Creating SSH tunnel to wookie@63.129.24.53... Done!
+---------------------+
| Database            |
+---------------------+
| information_schema  |
| mysql               |
| performance_schema  |
| sys                 |
+---------------------+
Closing SSH tunnel... Done!

Nice!

Automation

The final component is wrapping this up so that it will build using GitLab CI. Here’s the content of .gitlab-ci.yml:

stages:
  - build

variables:
  IMAGE_NAME: docker-ssh-tunnel
  TAG_LATEST: $CI_REGISTRY_IMAGE/$IMAGE_NAME:latest
  DOCKER_TLS_CERTDIR: ""

build:
  image: docker:stable
  stage: build
  only:
    - master
  services:
    - docker:dind
  script:
  - cp $PRIVATE_KEY id_rsa
  - docker build --build-arg PRIVATE_KEY=id_rsa -t $TAG_LATEST .
  - docker login -u gitlab-ci-token -p $CI_BUILD_TOKEN $CI_REGISTRY
  - docker push $TAG_LATEST

The content of id_rsa is stored in a CI/CD file variable called PRIVATE_KEY. This file is copied across into the Docker build context before the image is built.

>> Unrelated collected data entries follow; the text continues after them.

/-- Have the accesses of the classes in a mask that the tile issued before a number all been placed (12 R258)? -/
def State.placedBefore (s : State) (t : TileRef) (x : BitVec 8) (upTo : Nat) : Bool :=
  let tl := s.tile t
  (!x.getLsbD 1 || (!(tl.copyQ.any fun c => c.id < upTo && c.unplaced) && !s.grpPending t upTo)) &&
  (!x.getLsbD 2 || !(tl.waves.any fun w =>
    match s.wave? w with
    | some y => y.matrixBefore upTo
    | none => false)) &&
  (!x.getLsbD 3 || !(tl.rowQ.any fun c => c.id < upTo)) &&
  (!x.getLsbD 4 || !(tl.kvQ.any fun c => c.id < upTo && c.ops != [])) &&
  (!x.getLsbD 5 || !((s.fabOut.any fun o => o.tile == t && o.id < upTo) || tl.copyQ.any fun c => c.id < upTo && c.unsent))

def coreXfence (i : OpIn) (s : State) : OpRes :=
  let m := i.uni i.a
  let x := BitVec.ofNat 8 m
  let y := BitVec.ofNat 8 (m / 256)
  if 65536 ≤ m || x.getLsbD 6 || x.getLsbD 7 || y.getLsbD 6 || y.getLsbD 7 then .reserved
  else if s.placedBefore i.tile x s.nextId then doneVoid s
  else
    let s1 := s.modTile i.tile fun t => { t with fences := (i.x.w, y, s.nextId) :: t.fences }
    .wait (i.modWave s1 fun w => { w with mode := .xfence x y s.nextId })

def opXfence : Op :=
  { opc := 0x104, res := resFixed [.void] .void, core := coreXfence, form := fun t m => syncForm t m (.need [.n32]) }

/-- Lift a wave's fence of a number from its tile's queues. -/
def State.unfence (s : State) (t : TileRef) (w : WaveRef) (upTo : Nat) : State :=
  s.modTile t fun x => { x with fences := x.fences.filter fun f => !(f.1 == w && f.2.2 == upTo) }

/-- Have the accesses that a mode's fence covers all been placed? -/
def State.fencePassed (s : State) (t : TileRef) (m : WaveMode) : Bool :=
  match m with
  | .xfence x _ upTo => s.placedBefore t x upTo
  | _ => false

/-- XFENCE_DONE (R282): of the fences of the wave whose accesses have been placed, the one that issued first ends. -/
def execXfenceDone (w : WaveRef) (s : State) : Host.Outcome State Fault Refusal :=
  match s.site? w with
  | none => .next s
  | some x =>
    let s1 := s.focusOn w fun m _ => s.fencePassed x.tile m
    match (s1.wave? w).map Wave.mode with
    | some (.xfence m _ upTo) =>
      .next (if s.placedBefore x.tile m upTo then (s1.unfence x.tile w upTo).release w 0x104 Value.void else s)
    | _ => .next s

/-! ## gred (R284, R285) -/

/-- Is an operation allowed for a type (R284)? -/
def gredOk (t : Ty) (op : Nat) : Bool :=
  op == 0 || op == 2 || op == 3 || ((op == 4 || op == 5 || op == 6) && t.isInt)

def tyGred : List Ty := [.i32, .n32, .i64, .n64, .f32, .sli32]

/-- The block's contribution (R285): node(5, 0) over the active lanes. -/
def gredValue (i : OpIn) : Nat := (nodeAt (treeOf { i with md := i.md % 8, a := i.b }) 5 0).getD 0

def coreGred (i : OpIn) (s : State) : OpRes :=
  match i.mask.lowest with
  | none => doneVoid s
  | some k =>
    let g := i.c.nat k
    let va := i.a.nat k
    let n := i.ty.bits / 8
    match groupOf i.x.launch i.x.w.blk g with
    | none => trapBounds
    | some _ =>
      match s.access i.x [.glob, .all] n true true [(va, n)] with
      | .error r => r
      | .ok (s1, _) =>
        let l := i.x.launch
        let add (e : GredRound) : GredRound := { e with contrib := e.contrib ++ [(i.x.w.blk, gredValue i)] }
        let key := BitVec.ofNat 64 va
        match l.greds.find? fun e => e.g == g && e.va == key with
        | some e =>
          if e.contrib.any fun c => c.1 == i.x.w.blk then .wait s
          else if e.ty != i.ty || e.op != i.md % 8 then trapFormat
          else
            doneVoid (s1.modLaunch i.x.w.lid fun l =>
              { l with greds := l.greds.map fun e => if e.g == g && e.va == key then add e else e })
        | none =>
          if 4 ≤ (l.greds.filter fun e => e.g == g).length then .wait s
          else
            doneVoid (s1.modLaunch i.x.w.lid fun l =>
              { l with greds := l.greds ++
                [add { g := g, va := key, ty := i.ty, op := i.md % 8, contrib := [], wave := i.x.w }] })

def opGred : Op :=
  { opc := 0x106, res := resFixed tyGred .void, core := coreGred
    form := fun t m => formFor tyGred t (m < 8 && gredOk ((Ty.ofCode t).getD .void) m) fun T =>
      { a := .need [.addr], b := .need [T], c := .need [.n32], pred := true, res := .void, pass := .every } }

/-- Combine contributions in the order given; the blocks that it does not name come after it, as they stand. -/
def combine (t : Ty) (op : Nat) (cs : List (Nat × Nat)) (order : List Nat) : Option Nat :=
  let first := order.eraseDups.filterMap fun b => (cs.find? fun e => e.1 == b)
  let rest := cs.filter fun e => !order.contains e.1
  match first ++ rest with
  | [] => none
  | e :: r => some (r.foldl (fun a c => (treeOp t op false a c.2).1) e.2)

/-- A round of a `gred` is over. -/
def State.dropRound (s : State) (lid g : Nat) (va : Word64) : State :=
  s.modLaunch lid fun l => { l with greds := l.greds.filter fun e => !(e.g == g && e.va == va) }

/-- GRED_ROUND_COMPLETE (R285): the combined result is written as one read-modify-write; poison in the word is consumed by the tile of the
round's first wave (22 R425). The order of combination is
the event's, because the spec does not determine it. -/
def execGredRoundComplete (lid : Nat) (g : Nat) (va : Word64) (order : List Nat) (s : State) :
    Host.Outcome State Fault Refusal :=
  match s.launch? lid with
  | none => .next s
  | some l =>
    match l.greds.find? fun e => e.g == g && e.va == va with
    | none => .next s
    | some e =>
      if !l.gredDone e then .next s
      else
        match s.site? e.wave, combine e.ty e.op e.contrib order with
        | some x, some v =>
          match s.spansOf x va.toNat (e.ty.bits / 8) true true with
          | (s1, .ok ks) =>
            if s1.spansPoisoned ks then .next ((s1.dropRound lid g va).raise (.tileFault x.tile 4)) else
            let old := ofLe (s1.readSpans ks)
            let s2 := s1.putSpans x.laneWriter ks (leBytes (e.ty.bits / 8) (treeOp e.ty e.op false old v).1)
            .next (s2.dropRound lid g va)
          | (s1, .error _) => .next s1
        | _, _ => .next s

def execBarB (f : Fields) (s : State) : Host.Outcome State Fault Refusal := runOp opBarB f s
def execBarG (f : Fields) (s : State) : Host.Outcome State Fault Refusal := runOp opBarG f s
def execBarGLv (f : Fields) (s : State) : Host.Outcome State Fault Refusal := runOp opBarGLv f s
def execWait (f : Fields) (s : State) : Host.Outcome State Fault Refusal := runOp opWait f s
def execXfence (f : Fields) (s : State) : Host.Outcome State Fault Refusal := runOp opXfence f s
def execCdrain (f : Fields) (s : State) : Host.Outcome State Fault Refusal := runOp opCdrain f s
def execGred (f : Fields) (s : State) : Host.Outcome State Fault Refusal := runOp opGred f s

end Sys2Proof.Machine
end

Private key stored as a CI/CD environment variable on GitLab.

So now the image is stored in a registry accessible from ECS. We can set environment variables on the ECS task to hold the values of HOST, USERNAME and PASSWORD.

🚨 One important caveat to this approach is that anybody who has access to the Docker image also has access to the SSH private key. You can (and should) mitigate the risk by (i) ensuring that the image is stored in a secure, private registry and (ii) using non-trivial database credentials.

If you're doing this on a Mac then you might need to replace occurrences of 127.0.0.1 with host.docker.internal.